### HOW TO COMPLETE THIS TASK
Your answer must consist of exactly the lines below, starting with the line with "theorem State.setData_duplex (e" and going on through the line with "theorem State.setData_partner (e", and nothing else.
= Beginning of Section =
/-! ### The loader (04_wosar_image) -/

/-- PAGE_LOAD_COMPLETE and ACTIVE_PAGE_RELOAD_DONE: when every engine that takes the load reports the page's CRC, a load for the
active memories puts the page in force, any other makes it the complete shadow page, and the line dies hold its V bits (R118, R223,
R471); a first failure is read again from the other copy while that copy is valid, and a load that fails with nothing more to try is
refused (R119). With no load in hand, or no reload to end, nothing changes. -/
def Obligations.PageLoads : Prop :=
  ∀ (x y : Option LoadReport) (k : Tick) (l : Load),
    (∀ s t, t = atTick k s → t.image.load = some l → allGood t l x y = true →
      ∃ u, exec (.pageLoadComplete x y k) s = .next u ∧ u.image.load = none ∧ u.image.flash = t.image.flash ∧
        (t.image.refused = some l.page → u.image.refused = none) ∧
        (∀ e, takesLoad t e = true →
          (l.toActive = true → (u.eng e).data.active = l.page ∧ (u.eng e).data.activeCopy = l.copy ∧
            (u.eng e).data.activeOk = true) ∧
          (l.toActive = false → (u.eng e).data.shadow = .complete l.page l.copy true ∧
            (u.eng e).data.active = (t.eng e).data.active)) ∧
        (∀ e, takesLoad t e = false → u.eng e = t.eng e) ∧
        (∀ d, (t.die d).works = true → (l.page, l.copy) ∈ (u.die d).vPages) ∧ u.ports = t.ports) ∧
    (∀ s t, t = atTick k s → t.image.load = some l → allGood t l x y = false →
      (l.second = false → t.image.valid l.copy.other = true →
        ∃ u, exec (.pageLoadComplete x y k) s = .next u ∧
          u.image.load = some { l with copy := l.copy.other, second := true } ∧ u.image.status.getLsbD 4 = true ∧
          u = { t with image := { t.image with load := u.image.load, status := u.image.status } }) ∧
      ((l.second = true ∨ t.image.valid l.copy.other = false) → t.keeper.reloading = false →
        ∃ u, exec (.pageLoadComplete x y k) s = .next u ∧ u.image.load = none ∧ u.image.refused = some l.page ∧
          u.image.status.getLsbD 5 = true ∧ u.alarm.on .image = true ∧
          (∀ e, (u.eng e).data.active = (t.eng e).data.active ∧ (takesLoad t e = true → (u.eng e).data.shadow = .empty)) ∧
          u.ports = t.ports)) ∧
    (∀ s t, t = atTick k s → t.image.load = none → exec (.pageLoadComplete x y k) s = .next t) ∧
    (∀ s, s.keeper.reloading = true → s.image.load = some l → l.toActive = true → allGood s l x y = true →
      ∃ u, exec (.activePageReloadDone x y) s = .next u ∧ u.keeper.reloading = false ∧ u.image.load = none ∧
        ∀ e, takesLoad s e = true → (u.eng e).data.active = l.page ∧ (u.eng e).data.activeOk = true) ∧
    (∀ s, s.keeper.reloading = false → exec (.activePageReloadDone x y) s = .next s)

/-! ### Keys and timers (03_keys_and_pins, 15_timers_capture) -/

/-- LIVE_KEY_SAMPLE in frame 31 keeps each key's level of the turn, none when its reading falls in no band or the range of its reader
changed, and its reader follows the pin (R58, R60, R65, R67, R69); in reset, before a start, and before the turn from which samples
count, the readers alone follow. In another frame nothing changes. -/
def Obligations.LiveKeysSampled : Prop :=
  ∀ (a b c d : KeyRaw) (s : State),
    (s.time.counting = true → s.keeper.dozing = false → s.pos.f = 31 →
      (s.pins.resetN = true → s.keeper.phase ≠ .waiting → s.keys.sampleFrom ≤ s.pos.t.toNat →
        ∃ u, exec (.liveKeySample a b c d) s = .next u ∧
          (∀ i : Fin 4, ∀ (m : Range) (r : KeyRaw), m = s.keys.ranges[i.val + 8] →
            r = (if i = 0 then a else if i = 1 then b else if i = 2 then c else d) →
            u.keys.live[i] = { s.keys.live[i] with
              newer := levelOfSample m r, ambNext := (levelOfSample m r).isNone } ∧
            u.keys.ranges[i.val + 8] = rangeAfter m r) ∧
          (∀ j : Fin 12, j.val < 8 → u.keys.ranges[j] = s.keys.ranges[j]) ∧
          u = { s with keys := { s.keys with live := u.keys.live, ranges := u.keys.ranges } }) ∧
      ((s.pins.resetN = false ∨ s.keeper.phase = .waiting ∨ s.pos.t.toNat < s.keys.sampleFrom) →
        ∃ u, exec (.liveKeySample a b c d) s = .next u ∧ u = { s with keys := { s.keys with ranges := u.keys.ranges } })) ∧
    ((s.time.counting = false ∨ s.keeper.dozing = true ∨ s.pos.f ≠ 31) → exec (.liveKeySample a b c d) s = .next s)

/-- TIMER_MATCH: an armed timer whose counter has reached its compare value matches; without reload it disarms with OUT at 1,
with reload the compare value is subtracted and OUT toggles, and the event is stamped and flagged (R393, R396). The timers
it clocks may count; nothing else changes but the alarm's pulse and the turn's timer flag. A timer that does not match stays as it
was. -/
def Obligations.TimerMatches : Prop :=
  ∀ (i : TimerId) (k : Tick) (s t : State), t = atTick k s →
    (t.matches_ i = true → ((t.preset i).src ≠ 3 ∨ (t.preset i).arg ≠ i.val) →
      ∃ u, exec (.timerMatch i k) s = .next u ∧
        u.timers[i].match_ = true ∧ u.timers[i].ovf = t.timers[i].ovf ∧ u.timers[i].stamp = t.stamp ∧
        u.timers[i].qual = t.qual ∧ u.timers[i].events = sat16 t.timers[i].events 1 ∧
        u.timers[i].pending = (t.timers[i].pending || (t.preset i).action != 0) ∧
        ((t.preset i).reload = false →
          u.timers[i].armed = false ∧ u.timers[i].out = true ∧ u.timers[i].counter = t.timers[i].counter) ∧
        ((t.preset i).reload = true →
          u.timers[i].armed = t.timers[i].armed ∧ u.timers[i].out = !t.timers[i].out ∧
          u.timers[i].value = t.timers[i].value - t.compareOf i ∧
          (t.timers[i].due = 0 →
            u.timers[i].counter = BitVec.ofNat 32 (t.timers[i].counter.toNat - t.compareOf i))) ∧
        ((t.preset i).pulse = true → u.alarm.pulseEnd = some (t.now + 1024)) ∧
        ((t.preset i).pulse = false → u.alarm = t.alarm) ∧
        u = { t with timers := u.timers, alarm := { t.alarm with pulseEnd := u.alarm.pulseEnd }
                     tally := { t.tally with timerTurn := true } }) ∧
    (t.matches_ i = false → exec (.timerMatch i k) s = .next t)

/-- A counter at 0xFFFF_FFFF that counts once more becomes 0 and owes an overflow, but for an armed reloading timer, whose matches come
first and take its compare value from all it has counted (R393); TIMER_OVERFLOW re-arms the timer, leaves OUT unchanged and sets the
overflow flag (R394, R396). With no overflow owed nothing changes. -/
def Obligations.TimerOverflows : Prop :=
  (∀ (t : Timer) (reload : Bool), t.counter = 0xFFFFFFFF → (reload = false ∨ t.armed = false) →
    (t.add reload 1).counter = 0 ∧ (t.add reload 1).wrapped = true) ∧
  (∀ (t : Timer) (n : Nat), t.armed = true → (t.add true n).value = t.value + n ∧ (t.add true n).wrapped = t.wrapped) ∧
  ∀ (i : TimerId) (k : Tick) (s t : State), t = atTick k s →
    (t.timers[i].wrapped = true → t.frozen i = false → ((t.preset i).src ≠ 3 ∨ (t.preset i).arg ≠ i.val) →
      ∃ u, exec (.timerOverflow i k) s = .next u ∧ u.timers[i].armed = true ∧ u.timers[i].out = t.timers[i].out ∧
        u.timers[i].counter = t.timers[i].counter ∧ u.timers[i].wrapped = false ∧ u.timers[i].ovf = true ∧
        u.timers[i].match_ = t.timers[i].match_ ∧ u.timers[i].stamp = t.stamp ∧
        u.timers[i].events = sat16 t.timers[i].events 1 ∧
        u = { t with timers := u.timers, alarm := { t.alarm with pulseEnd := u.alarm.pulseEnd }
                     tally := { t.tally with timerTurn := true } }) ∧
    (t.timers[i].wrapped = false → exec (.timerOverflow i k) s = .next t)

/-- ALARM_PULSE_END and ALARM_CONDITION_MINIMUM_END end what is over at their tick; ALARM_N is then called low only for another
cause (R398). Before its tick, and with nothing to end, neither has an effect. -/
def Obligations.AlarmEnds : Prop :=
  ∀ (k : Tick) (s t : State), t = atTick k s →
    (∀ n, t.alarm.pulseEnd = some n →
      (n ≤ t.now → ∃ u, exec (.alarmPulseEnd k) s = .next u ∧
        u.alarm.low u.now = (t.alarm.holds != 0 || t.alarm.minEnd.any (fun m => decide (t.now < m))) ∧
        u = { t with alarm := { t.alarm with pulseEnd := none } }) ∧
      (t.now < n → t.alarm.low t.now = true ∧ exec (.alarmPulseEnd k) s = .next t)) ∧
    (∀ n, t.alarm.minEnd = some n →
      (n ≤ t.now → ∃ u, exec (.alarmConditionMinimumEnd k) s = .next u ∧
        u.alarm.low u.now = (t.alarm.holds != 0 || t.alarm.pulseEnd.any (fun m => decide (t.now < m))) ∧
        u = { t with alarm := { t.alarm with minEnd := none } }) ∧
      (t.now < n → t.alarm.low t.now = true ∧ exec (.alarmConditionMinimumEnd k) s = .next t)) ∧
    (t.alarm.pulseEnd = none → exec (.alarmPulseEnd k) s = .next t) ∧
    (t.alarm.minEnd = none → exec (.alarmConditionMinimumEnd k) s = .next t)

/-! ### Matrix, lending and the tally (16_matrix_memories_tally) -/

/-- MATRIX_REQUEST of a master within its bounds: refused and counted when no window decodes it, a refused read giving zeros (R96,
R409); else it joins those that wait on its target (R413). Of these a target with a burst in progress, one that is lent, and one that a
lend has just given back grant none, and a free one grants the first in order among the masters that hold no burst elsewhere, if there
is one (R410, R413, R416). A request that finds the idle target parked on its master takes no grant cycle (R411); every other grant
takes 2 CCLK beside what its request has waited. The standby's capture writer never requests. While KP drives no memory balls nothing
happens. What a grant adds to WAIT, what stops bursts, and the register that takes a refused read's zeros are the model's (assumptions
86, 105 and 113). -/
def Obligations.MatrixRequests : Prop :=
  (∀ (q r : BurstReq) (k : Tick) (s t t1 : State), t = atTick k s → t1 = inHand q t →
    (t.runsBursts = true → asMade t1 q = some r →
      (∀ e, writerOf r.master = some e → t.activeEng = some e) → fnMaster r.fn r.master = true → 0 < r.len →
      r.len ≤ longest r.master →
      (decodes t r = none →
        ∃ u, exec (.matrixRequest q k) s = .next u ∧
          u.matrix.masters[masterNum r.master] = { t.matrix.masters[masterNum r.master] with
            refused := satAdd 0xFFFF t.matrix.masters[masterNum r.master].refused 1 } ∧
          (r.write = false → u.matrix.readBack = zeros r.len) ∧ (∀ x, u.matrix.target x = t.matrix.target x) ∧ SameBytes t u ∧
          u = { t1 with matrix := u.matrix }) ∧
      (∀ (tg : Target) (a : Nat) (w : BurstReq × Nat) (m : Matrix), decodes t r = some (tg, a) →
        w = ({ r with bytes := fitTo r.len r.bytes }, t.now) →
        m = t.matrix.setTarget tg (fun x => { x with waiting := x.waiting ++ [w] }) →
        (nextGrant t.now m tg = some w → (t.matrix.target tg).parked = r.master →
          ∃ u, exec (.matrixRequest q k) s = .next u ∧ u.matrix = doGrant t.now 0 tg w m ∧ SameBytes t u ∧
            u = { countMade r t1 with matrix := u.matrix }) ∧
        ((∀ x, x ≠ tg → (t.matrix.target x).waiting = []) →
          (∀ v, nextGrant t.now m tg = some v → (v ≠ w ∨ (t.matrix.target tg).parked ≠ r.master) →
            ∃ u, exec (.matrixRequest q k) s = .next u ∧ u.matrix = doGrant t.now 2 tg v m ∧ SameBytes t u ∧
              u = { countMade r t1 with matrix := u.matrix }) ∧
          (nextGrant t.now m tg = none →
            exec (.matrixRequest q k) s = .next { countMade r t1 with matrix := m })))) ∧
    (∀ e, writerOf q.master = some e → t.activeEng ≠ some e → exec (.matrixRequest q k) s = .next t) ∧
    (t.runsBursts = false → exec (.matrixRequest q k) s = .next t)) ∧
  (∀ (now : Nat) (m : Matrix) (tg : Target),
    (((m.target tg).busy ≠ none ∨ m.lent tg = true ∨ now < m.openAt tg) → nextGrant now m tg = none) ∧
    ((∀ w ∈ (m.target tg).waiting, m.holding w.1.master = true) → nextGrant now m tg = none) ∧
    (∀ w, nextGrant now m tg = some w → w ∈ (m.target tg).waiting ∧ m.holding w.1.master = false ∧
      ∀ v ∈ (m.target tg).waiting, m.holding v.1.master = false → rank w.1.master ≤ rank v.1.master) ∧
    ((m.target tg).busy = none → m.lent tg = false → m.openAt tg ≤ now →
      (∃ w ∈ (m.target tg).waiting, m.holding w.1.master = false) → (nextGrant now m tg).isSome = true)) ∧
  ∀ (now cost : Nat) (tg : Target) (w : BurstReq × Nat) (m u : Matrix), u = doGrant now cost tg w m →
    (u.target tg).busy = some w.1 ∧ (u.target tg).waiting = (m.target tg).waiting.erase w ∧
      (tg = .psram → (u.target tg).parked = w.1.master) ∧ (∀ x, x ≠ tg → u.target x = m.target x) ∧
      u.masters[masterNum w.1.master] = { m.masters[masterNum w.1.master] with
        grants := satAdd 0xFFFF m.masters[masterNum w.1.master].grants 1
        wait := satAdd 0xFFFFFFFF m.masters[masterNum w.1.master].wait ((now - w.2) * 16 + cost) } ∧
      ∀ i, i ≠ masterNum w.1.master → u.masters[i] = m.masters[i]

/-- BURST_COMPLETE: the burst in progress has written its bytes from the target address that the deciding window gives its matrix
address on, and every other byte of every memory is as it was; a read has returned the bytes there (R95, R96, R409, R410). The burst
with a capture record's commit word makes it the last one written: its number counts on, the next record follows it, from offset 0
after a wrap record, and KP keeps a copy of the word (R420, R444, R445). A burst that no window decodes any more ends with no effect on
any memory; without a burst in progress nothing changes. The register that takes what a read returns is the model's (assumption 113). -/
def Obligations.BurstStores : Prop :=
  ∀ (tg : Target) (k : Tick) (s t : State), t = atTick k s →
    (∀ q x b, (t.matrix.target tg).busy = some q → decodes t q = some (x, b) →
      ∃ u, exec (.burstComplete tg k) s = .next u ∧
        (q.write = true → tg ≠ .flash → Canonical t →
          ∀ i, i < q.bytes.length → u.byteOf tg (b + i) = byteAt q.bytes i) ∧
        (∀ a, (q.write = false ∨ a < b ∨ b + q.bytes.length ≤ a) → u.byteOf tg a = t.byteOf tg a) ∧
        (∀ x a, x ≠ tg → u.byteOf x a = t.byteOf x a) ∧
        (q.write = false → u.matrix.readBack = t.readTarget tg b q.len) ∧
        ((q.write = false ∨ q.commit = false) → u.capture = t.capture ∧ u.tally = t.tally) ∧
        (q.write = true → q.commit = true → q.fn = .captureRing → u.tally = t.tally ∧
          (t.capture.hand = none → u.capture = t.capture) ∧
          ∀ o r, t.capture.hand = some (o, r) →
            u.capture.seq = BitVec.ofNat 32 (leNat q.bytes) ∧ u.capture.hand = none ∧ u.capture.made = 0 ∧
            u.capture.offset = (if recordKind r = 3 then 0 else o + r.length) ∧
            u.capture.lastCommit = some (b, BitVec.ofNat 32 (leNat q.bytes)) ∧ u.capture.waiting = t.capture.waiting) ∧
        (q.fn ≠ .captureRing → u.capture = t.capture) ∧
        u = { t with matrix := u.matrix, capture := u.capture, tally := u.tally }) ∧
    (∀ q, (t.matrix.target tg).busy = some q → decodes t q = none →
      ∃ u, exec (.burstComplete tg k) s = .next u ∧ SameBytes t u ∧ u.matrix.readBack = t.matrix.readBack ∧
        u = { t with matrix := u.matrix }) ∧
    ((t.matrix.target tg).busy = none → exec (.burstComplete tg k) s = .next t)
= End of Section =
= Beginning of Section =
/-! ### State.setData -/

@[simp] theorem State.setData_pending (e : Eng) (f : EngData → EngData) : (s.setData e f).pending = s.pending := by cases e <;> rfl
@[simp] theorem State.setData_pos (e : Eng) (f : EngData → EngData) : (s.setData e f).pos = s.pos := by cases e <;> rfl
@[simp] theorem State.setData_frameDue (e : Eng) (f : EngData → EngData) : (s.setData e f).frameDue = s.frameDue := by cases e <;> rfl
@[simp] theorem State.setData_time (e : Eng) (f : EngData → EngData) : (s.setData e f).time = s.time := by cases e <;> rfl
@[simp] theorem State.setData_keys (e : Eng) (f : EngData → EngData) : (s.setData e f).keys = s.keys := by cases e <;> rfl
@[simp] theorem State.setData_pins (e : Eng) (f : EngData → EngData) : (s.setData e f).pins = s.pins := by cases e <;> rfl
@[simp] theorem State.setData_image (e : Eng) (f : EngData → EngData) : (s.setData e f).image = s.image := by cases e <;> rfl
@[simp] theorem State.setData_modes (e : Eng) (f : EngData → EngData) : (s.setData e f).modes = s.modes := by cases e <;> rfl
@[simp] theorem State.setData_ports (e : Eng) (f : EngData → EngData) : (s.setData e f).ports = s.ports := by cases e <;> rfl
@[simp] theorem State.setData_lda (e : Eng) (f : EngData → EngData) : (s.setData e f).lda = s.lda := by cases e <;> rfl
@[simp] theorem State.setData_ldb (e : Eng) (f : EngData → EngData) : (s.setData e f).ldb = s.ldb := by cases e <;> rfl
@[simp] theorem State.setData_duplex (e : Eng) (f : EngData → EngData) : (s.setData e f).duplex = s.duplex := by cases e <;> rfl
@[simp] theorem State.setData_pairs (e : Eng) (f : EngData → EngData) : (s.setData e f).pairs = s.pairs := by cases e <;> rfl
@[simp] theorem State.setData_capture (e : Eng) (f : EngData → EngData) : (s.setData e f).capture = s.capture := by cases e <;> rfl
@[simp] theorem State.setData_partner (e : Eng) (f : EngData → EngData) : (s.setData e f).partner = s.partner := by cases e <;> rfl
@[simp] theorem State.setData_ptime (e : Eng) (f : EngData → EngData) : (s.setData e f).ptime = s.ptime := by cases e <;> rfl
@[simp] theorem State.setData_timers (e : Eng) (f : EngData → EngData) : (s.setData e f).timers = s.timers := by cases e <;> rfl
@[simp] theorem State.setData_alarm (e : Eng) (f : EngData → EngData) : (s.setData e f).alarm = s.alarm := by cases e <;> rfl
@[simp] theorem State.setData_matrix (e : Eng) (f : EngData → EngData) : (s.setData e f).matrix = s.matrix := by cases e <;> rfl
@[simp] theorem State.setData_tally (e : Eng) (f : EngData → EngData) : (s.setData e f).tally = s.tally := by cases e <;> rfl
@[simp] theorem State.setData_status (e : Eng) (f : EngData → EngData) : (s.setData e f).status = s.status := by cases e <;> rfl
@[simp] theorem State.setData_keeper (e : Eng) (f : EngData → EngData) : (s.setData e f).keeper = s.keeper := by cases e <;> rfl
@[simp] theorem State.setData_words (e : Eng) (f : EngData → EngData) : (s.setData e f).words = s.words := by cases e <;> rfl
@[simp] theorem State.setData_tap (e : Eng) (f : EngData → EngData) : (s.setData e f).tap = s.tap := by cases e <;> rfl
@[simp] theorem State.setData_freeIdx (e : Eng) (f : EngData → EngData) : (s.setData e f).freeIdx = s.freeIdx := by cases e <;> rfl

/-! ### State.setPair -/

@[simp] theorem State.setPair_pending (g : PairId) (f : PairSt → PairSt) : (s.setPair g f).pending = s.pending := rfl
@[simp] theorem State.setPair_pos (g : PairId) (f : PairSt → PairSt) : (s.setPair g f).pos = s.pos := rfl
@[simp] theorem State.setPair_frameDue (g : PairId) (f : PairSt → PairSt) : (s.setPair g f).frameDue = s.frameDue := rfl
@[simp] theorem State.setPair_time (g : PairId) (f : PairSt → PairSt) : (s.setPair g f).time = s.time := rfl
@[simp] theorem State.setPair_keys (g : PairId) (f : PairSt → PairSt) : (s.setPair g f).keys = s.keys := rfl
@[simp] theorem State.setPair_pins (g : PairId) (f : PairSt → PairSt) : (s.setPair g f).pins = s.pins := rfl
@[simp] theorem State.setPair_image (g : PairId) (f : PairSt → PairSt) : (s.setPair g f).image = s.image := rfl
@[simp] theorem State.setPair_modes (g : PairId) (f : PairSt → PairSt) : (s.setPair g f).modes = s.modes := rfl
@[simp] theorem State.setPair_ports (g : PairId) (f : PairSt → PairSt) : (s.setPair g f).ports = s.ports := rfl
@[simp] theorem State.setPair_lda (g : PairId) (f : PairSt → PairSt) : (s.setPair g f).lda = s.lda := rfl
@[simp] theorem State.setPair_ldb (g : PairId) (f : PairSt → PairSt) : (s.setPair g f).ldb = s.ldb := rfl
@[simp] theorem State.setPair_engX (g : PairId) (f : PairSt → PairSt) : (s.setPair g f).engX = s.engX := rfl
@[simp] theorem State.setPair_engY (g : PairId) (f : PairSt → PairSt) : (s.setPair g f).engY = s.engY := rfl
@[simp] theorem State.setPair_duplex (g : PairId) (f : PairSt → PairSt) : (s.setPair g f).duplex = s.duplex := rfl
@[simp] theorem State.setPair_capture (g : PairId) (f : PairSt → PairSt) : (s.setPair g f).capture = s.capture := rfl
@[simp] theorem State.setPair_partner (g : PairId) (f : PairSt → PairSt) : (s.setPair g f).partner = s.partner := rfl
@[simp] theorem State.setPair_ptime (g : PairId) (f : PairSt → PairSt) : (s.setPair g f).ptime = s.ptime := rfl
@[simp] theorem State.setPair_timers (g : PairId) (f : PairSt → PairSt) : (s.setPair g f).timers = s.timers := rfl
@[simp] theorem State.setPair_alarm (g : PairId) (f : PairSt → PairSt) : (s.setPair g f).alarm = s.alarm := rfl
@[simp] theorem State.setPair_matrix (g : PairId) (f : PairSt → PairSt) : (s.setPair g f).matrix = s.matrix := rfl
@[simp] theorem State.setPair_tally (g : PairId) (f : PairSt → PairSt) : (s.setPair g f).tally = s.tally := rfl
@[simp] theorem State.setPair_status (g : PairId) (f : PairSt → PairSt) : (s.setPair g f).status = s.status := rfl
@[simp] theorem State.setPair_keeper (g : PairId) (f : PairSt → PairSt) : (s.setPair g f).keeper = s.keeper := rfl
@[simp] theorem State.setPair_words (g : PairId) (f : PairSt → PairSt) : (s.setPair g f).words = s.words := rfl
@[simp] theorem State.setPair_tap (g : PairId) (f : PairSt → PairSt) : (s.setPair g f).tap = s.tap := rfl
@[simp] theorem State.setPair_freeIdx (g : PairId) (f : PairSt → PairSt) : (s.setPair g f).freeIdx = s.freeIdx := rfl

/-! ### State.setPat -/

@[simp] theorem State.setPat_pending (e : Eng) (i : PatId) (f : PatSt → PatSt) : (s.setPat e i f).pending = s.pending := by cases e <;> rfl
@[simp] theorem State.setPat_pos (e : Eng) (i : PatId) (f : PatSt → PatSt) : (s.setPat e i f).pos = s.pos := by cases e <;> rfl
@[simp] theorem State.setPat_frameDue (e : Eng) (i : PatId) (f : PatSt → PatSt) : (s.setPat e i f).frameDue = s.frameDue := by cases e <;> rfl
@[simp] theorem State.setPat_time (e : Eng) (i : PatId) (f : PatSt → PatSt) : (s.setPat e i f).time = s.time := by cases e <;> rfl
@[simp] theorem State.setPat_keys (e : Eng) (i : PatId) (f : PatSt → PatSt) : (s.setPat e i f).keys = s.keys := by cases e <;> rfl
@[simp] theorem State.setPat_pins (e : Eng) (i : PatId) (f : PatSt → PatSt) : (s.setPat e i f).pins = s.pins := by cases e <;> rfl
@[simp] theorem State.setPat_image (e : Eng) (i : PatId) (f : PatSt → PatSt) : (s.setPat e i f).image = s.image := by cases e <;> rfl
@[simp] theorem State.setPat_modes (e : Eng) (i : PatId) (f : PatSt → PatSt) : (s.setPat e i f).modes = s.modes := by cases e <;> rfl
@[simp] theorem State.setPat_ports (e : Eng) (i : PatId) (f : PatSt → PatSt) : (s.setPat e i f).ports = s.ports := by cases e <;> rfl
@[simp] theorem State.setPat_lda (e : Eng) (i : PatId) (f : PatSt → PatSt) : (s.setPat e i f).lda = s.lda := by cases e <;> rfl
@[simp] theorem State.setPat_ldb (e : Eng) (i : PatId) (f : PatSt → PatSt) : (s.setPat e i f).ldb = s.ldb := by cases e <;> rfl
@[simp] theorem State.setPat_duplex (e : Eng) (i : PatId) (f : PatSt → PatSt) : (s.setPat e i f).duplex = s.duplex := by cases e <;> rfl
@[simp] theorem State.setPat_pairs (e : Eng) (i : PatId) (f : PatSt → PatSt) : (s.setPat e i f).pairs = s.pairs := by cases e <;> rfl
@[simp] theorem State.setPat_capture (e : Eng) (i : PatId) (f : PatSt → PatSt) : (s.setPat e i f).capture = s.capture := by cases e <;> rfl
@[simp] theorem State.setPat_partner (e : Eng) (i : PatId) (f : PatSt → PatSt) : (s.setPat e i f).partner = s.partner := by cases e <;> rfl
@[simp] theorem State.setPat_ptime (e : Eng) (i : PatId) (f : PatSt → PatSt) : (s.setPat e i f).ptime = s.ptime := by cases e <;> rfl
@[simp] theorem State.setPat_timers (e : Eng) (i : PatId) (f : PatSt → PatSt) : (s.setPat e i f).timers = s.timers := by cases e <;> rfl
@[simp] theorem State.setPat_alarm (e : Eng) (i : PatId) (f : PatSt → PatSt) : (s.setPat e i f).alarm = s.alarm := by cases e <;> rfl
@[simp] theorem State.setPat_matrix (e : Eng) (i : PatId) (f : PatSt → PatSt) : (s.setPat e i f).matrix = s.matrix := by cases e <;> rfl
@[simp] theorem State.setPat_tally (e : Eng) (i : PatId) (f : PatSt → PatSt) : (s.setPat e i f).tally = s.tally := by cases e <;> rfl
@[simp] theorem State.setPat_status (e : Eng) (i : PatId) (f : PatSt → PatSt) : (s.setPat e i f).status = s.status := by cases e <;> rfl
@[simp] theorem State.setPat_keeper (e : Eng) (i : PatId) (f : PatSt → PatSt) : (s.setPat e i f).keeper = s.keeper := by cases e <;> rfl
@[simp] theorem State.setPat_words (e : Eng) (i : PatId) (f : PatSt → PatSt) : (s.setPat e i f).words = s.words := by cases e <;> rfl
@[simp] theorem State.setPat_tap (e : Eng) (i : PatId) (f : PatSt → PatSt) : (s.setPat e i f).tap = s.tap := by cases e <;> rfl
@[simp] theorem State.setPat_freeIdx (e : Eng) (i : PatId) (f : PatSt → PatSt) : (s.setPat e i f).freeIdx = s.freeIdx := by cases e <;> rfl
= End of Section =
### TASK ANSWER
@[simp] theorem State.setData_duplex (e : Eng) (f : EngData → EngData) : (s.setData e f).duplex = s.duplex := by cases e <;> rfl
@[simp] theorem State.setData_pairs (e : Eng) (f : EngData → EngData) : (s.setData e f).pairs = s.pairs := by cases e <;> rfl
@[simp] theorem State.setData_capture (e : Eng) (f : EngData → EngData) : (s.setData e f).capture = s.capture := by cases e <;> rfl
@[simp] theorem State.setData_partner (e : Eng) (f : EngData → EngData) : (s.setData e f).partner = s.partner := by cases e <;> rfl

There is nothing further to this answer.